Machine learning in trading: theory, models, practice and algo-trading - page 91

 

a package that is able to select BPs that can be predicted and those that cannot, if I understand correctly

http://www.gmge.org/2012/05/foreca-forecastable-component-analysis/

http://www.gmge.org/2015/01/may-the-forec-be-with-you-r-package-foreca-v0-2-0/

ForeCA: Forecastable Component Analysis
  • 2012.05.22
  • Georg
  • www.gmge.org
Forecastable component analysis (ForeCA) is a novel dimension reduction (DR) technique to find optimally forecastable signals from multivariate time series (published at JMLR). ForeCA works similar to PCA or ICA, but instead of finding high-variance or statistically independent components, it finds forecastable linear combinations. ForeCA is...
 
Vizard_:
And all comers. The z1 archive contains two files train and test. For Target, build model on train, apply to test, post results in % (successfully predicted
of cases) for both samples (train = xx%, test = xx%). Methods and models do not need to be announced, just numbers. It is allowed to use any data manipulation
and mining methods.

1. All of your predictors have no predictive power - without exception, they are all noise.
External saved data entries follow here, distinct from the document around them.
/-- A running datapath's step keeps the program's cells loaded: it keeps LEN, and MEM but for one written cell. -/
theorem Loaded.runningStep {s t : State} (h : Loaded s) (k : RunningStep s (.next t)) : Loaded t := by
  cases k with
  | ended v => exact h.congr rfl rfl
  | raised g u _ hu => exact h.congr hu.len hu.mem
  | halted u v _ hu => exact h.congr hu.len hu.mem
  | stored d u _ hu => exact h.write hu.len (congrArg (·.write d.toNat u.latch.r) hu.mem)

/-- In a loaded program of a legal length, every cell that the datapath can stop at holds a value. -/
theorem Loaded.read_ne_none {s : State} (h : Loaded s) (hl : LenLegal s) {i : Nat} (hi : i < s.len.toNat ∨ i = 0) :
    s.mem.read i ≠ none := by
  obtain ⟨hpos, -⟩ := hl
  exact Option.isSome_iff_ne_none.mp (h i (by omega))

/-- Settles O34: the one step without a next state is the stop at an unwritten cell, and a loaded program has none. -/
theorem loadedRunNeverStops : Obligations.LoadedRunNeverStops := by
  intro s hinv hl hr hd
  have k := running_step hr hd
  generalize step s = x at k
  cases x with
  | next t => exact ⟨t, rfl, hl.runningStep k⟩
  | fault g =>
    cases k with
    | stuck i hnone hi => exact absurd hnone (hl.read_ne_none (hinv.of_running hr).1 hi)
  | refused r => cases k

/-! ### Counting reads and writes (R129) -/

@[simp] theorem log_reads (x : Transaction) (s : State) : (s.log x).reads = s.reads + if x.we then 0 else 1 := by
  cases h : x.we <;> simp [State.reads, h]

@[simp] theorem log_writes (x : Transaction) (s : State) : (s.log x).writes = s.writes + if x.we then 1 else 0 := by
  cases h : x.we <;> simp [State.writes, h]

@[simp] theorem latched_reads (f : Latches → Latches) (s : State) : (s.latched f).reads = s.reads := rfl
@[simp] theorem latched_writes (f : Latches → Latches) (s : State) : (s.latched f).writes = s.writes := rfl
@[simp] theorem takeFault_reads (g : HwFault) (s : State) : (takeFault g s).reads = s.reads := rfl
@[simp] theorem takeFault_writes (g : HwFault) (s : State) : (takeFault g s).writes = s.writes := rfl
@[simp] theorem proceed_reads (s : State) : (proceed s).reads = s.reads := rfl
@[simp] theorem proceed_writes (s : State) : (proceed s).writes = s.writes := rfl

@[simp] theorem memWrite_reads (i : Nat) (v : Word) (s : State) : (memWrite i v s).reads = s.reads :=
  log_reads _ { s with mem := s.mem.write i v }

@[simp] theorem memWrite_writes (i : Nat) (v : Word) (s : State) : (memWrite i v s).writes = s.writes + 1 :=
  log_writes _ { s with mem := s.mem.write i v }

@[simp] theorem afterDest_reads (d : Word) (s : State) : (s.afterDest d).reads = s.reads + 1 := by
  simp [State.afterDest]

@[simp] theorem afterDest_writes (d : Word) (s : State) : (s.afterDest d).writes = s.writes := by
  simp [State.afterDest]

@[simp] theorem afterField_reads (o : Operand) (a : Word) (s : State) : (s.afterField o a).reads = s.reads + 1 := by
  simp [State.afterField]

@[simp] theorem afterField_writes (o : Operand) (a : Word) (s : State) : (s.afterField o a).writes = s.writes := by
  simp [State.afterField]

@[simp] theorem afterValue_reads (o : Operand) (a v : Word) (s : State) :
    (s.afterValue o a v).reads = s.reads + 2 := by
  simp [State.afterValue]

@[simp] theorem afterValue_writes (o : Operand) (a v : Word) (s : State) :
    (s.afterValue o a v).writes = s.writes := by
  simp [State.afterValue]

@[simp] theorem beforeWrite_reads (f : Word → Word → Word) (a b d va vb : Word) (s : State) :
    (s.beforeWrite f a b d va vb).reads = s.reads + 5 := by
  simp [State.beforeWrite, State.afterAlu]

@[simp] theorem beforeWrite_writes (f : Word → Word → Word) (a b d va vb : Word) (s : State) :
    (s.beforeWrite f a b d va vb).writes = s.writes := by
  simp [State.beforeWrite, State.afterAlu]

/-- A transition starts with no transaction, and the fetch reads one cell. -/
theorem fetched_tick_reads (op : Word) (s : State) : (s.tick.fetched op).reads = 1 := rfl
theorem fetched_tick_writes (op : Word) (s : State) : (s.tick.fetched op).writes = 0 := rfl

/-- The counts of R129 for an ADD or MUL at position `p` whose fields are there, by the state `t` it comes to. -/
def ArithCounts (p : Word) (t : State) : Prop :=
  t.reads = (if t.status ≠ .fault then 6 else if t.errCode = .modifyPosition then 2
    else if t.errCode = .argumentPosition then (if t.errInfo0 = p + 1 then 3 else 5) else 6) ∧
  t.writes = (if t.status = .fault then 0 else 1)

theorem ofNat_pc_add_one (p : Word) : BitVec.ofNat 64 (p.toNat + 1) = p + 1#64 := by simp [BitVec.ofNat_add]

theorem ofNat_pc_add_two_ne (p : Word) : BitVec.ofNat 64 (p.toNat + 2) ≠ p + 1#64 := by simp [BitVec.ofNat_add]

/-- An ADD or MUL that stores its result comes to RUNNING or IDLE (R80, R116). -/
theorem proceed_memWrite_status_ne_fault {s u : State} (hr : s.status = .running) (hu : Scratch s u) (i : Nat)
    (v : Word) : (proceed (memWrite i v u)).status ≠ .fault := by
  have hs : (proceed (memWrite i v u)).status = s.statusAfterProceed := by rw [hu.same]; rfl
  rw [hs]
  rcases statusAfterProceed_cases hr with ⟨-, e⟩ | ⟨-, e⟩ <;> simp [e]

/-- `Arith`, coming after the fetch alone, makes the transactions of R49 up to where it ends. -/
theorem arith_counts (f : Word → Word → Word) {a b d : Word} {s t : State} (h3 : s.pc.toNat + 3 < s.len.toNat)
    (hr : s.status = .running) (hreads : s.reads = 1) (hwrites : s.writes = 0)
    (ht : (arith f (some a) (some b) (some d) s).toOutcome = .next t) : ArithCounts s.pc t := by
  rw [arith_eq, if_neg h3.not_gt, if_neg h3.ne] at ht
  split at ht
  next => -- the destination check fails
    cases ht
    simp [ArithCounts, HwFault.kind, hreads, hwrites]
  split at ht
  next => -- the check of operand 1 fails
    cases ht
    simp [ArithCounts, HwFault.kind, HwFault.info0, ofNat_pc_add_one, hreads, hwrites]
  split at ht
  next => cases ht
  next va _ =>
    split at ht
    next => -- the check of operand 2 fails
      cases ht
      simp [ArithCounts, HwFault.kind, HwFault.info0, ofNat_pc_add_two_ne, hreads, hwrites]
    split at ht
    next => cases ht
    next vb _ =>
      split at ht
      next => -- the write is at LEN
        cases ht
        simp [ArithCounts, HwFault.kind, hreads, hwrites]
      next => -- the result is stored
        cases ht
        have hs := proceed_memWrite_status_ne_fault hr (scratch_beforeWrite f a b d va vb s) d.toNat (f va vb)
        rw [ArithCounts, if_pos hs, if_neg hs]
        simp [hreads, hwrites]

/-- Where the opcode cell is there, the step is R77's dispatch after the fetch. -/
theorem step_eq_dispatchSlot {s : State} {op : Word} (hat : AtInstruction s)
    (hop : s.programCell s.pc.toNat = some op) : step s = dispatchSlot (s.tick.fetched op) := by
  obtain ⟨hlt, hread⟩ := programCell_some hop
  rw [step_atInstruction hat, stepAtPc_some (s := s.tick) hlt hread]

/-- Where the decoder has an opcode to examine, the opcode cell is there. -/
theorem exists_opcode_of_decode {s : State} (h : decode s.slotCells ≠ .error .noOpcodeCell) :
    ∃ op, s.programCell s.pc.toNat = some op := by
  cases hop : s.programCell s.pc.toNat with
  | some op => exact ⟨op, rfl⟩
  | none =>
    have hnil : s.slotCells = [] := by simp [State.slotCells, Config.stride, State.cellsFrom, hop]
    exact absurd (by rw [hnil, decode]) h

/-- An ADD or MUL is decoded only where its whole slot is below LEN (R54). -/
theorem slot_inside_of_decode {s : State} {i : Instr} {a b d : Word} (h : i = .add a b d ∨ i = .mul a b d)
    (hi : decode s.slotCells = .instr i) : s.pc.toNat + 3 < s.len.toNat := by
  obtain ⟨op, -, ⟨-, rfl⟩ | ⟨_, _, _, -, -, hd, -⟩⟩ := decode_slot hi
  · rcases h with h | h <;> cases h
  · exact (programCell_some hd).1

/-- The counts of an ADD or MUL decoded at PC. -/
theorem step_arithCounts {s t : State} {i : Instr} {a b d : Word} (hat : AtInstruction s) (ht : step s = .next t)
    (h : i = .add a b d ∨ i = .mul a b d) (hi : decode s.slotCells = .instr i) : ArithCounts s.pc t := by
  obtain ⟨op, -, hstep⟩ := stepRunsDecodedInstruction s i hat hi
  obtain ⟨f, e⟩ := exec_eq_arith h (s.tick.fetched op)
  rw [hstep, e] at ht
  exact arith_counts (s := s.tick.fetched op) f (slot_inside_of_decode h hi) hat.1 (fetched_tick_reads op s)
    (fetched_tick_writes op s) ht

/-- The counts of a HLT decoded at PC: the fetch, and the read of cell 0 that ends the run (R80). -/
theorem step_hltCounts {s t : State} (hat : AtInstruction s) (ht : step s = .next t)
    (hi : decode s.slotCells = .instr .hlt) : t.reads = 2 ∧ t.writes = 0 := by
  obtain ⟨op, -, hstep⟩ := stepRunsDecodedInstruction s .hlt hat hi
  rw [hstep] at ht
  cases h0 : s.mem.read 0 with
  | none => cases ht.symm.trans (finish_none (s := s.tick.fetched op) .halted h0)
  | some v =>
    cases ht.symm.trans (hltCompletes (s.tick.fetched op) v h0)
    exact ⟨rfl, rfl⟩

/-- The counts of an opcode that is not in the table: the fetch alone. -/
theorem step_unknownCounts {s t : State} {v : Word} (hat : AtInstruction s) (ht : step s = .next t)
    (hv : decode s.slotCells = .error (.unknownOpcode v)) : t.reads = 1 ∧ t.writes = 0 := by
  obtain ⟨op, hop⟩ := exists_opcode_of_decode (s := s) (by simp [hv])
  rw [step_eq_dispatchSlot hat hop, dispatchSlot, fetched_slotCells, tick_slotCells, hv] at ht
  cases ht
  exact ⟨rfl, rfl⟩

/-- Settles O25: kind by kind, the transactions up to where the step ends. -/
theorem transactionCounts : Obligations.TransactionCounts := by
  intro s t hat ht
  refine ⟨fun a b d h => ?_, step_hltCounts hat ht, fun v => step_unknownCounts hat ht⟩
  rcases h with hi | hi
  · exact step_arithCounts hat ht (.inl rfl) hi
  · exact step_arithCounts hat ht (.inr rfl) hi

/-! ### The load sequence (R112) -/

/-- In IDLE with no reset to come, the host about to do `acts`. -/
structure IdleBefore (acts : List HostAction) (s : State) : Prop where
  status : s.status = .idle
  resets : s.resets = []
  host : s.host = acts

theorem IdleBefore.atHostAction {act : HostAction} {rest : List HostAction} {s : State}
    (h : IdleBefore (act :: rest) s) : AtHostAction s act rest :=
  ⟨by simp [h.status], by rw [State.resetDue, h.resets], h.host⟩

theorem IdleBefore.serving {act : HostAction} {rest : List HostAction} {s : State} (h : IdleBefore (act :: rest) s) :
    IdleBefore rest (s.serving rest) :=
  ⟨h.status, by simp [State.serving, State.tick, h.resets], rfl⟩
2. Three models were built: rf, ada, SVM. Here are the results

rf

Call:

randomForest(formula = TFC_Target ~ ,

data = crs$dataset[crs$sample, c(crs$input, crs$target)]

ntree = 500, mtry = 3, importance = TRUE, replace = FALSE, na.action = randomForest::na.roughfix)


Type of random forest: classification

Number of trees: 500

No. of variables tried at each split: 3


OOB estimate of error rate: 49.71%

Confusion matrix:

[0, 0] (0, 1] class.error

[0, 0] 197 163 0.4527778

(0, 1] 185 155 0.5441176

ada

Call:

ada(TFC_Target ~ ., data = crs$dataset[crs$train, c(crs$input,

crs$target)], control = rpart::rpart.control(maxdepth = 30,

cp = 0.01, minsplit = 20, xval = 10), iter = 50)


Loss: exponential Method: discrete Iteration: 50


Final Confusion Matrix for Data:

Final Prediction

True value (0,1] [0,0]

(0,1] 303 37

[0,0] 29 331


Train Error: 0.094


Out-Of-Bag Error: 0.157 iteration= 50

SVM

Summary of the SVM model (built using ksvm):


Support Vector Machine object of class "ksvm"


SV type: C-svc (classification)

parameter : cost C = 1


Gaussian Radial Basis kernel function.

Hyperparameter : sigma = 0.12775132444179


Number of Support Vectors : 662


Objective Function Value : -584.3646

Training error : 0.358571

Probability model included.


Time taken: 0.17 secs

On the test set (I mean rattle, not yours)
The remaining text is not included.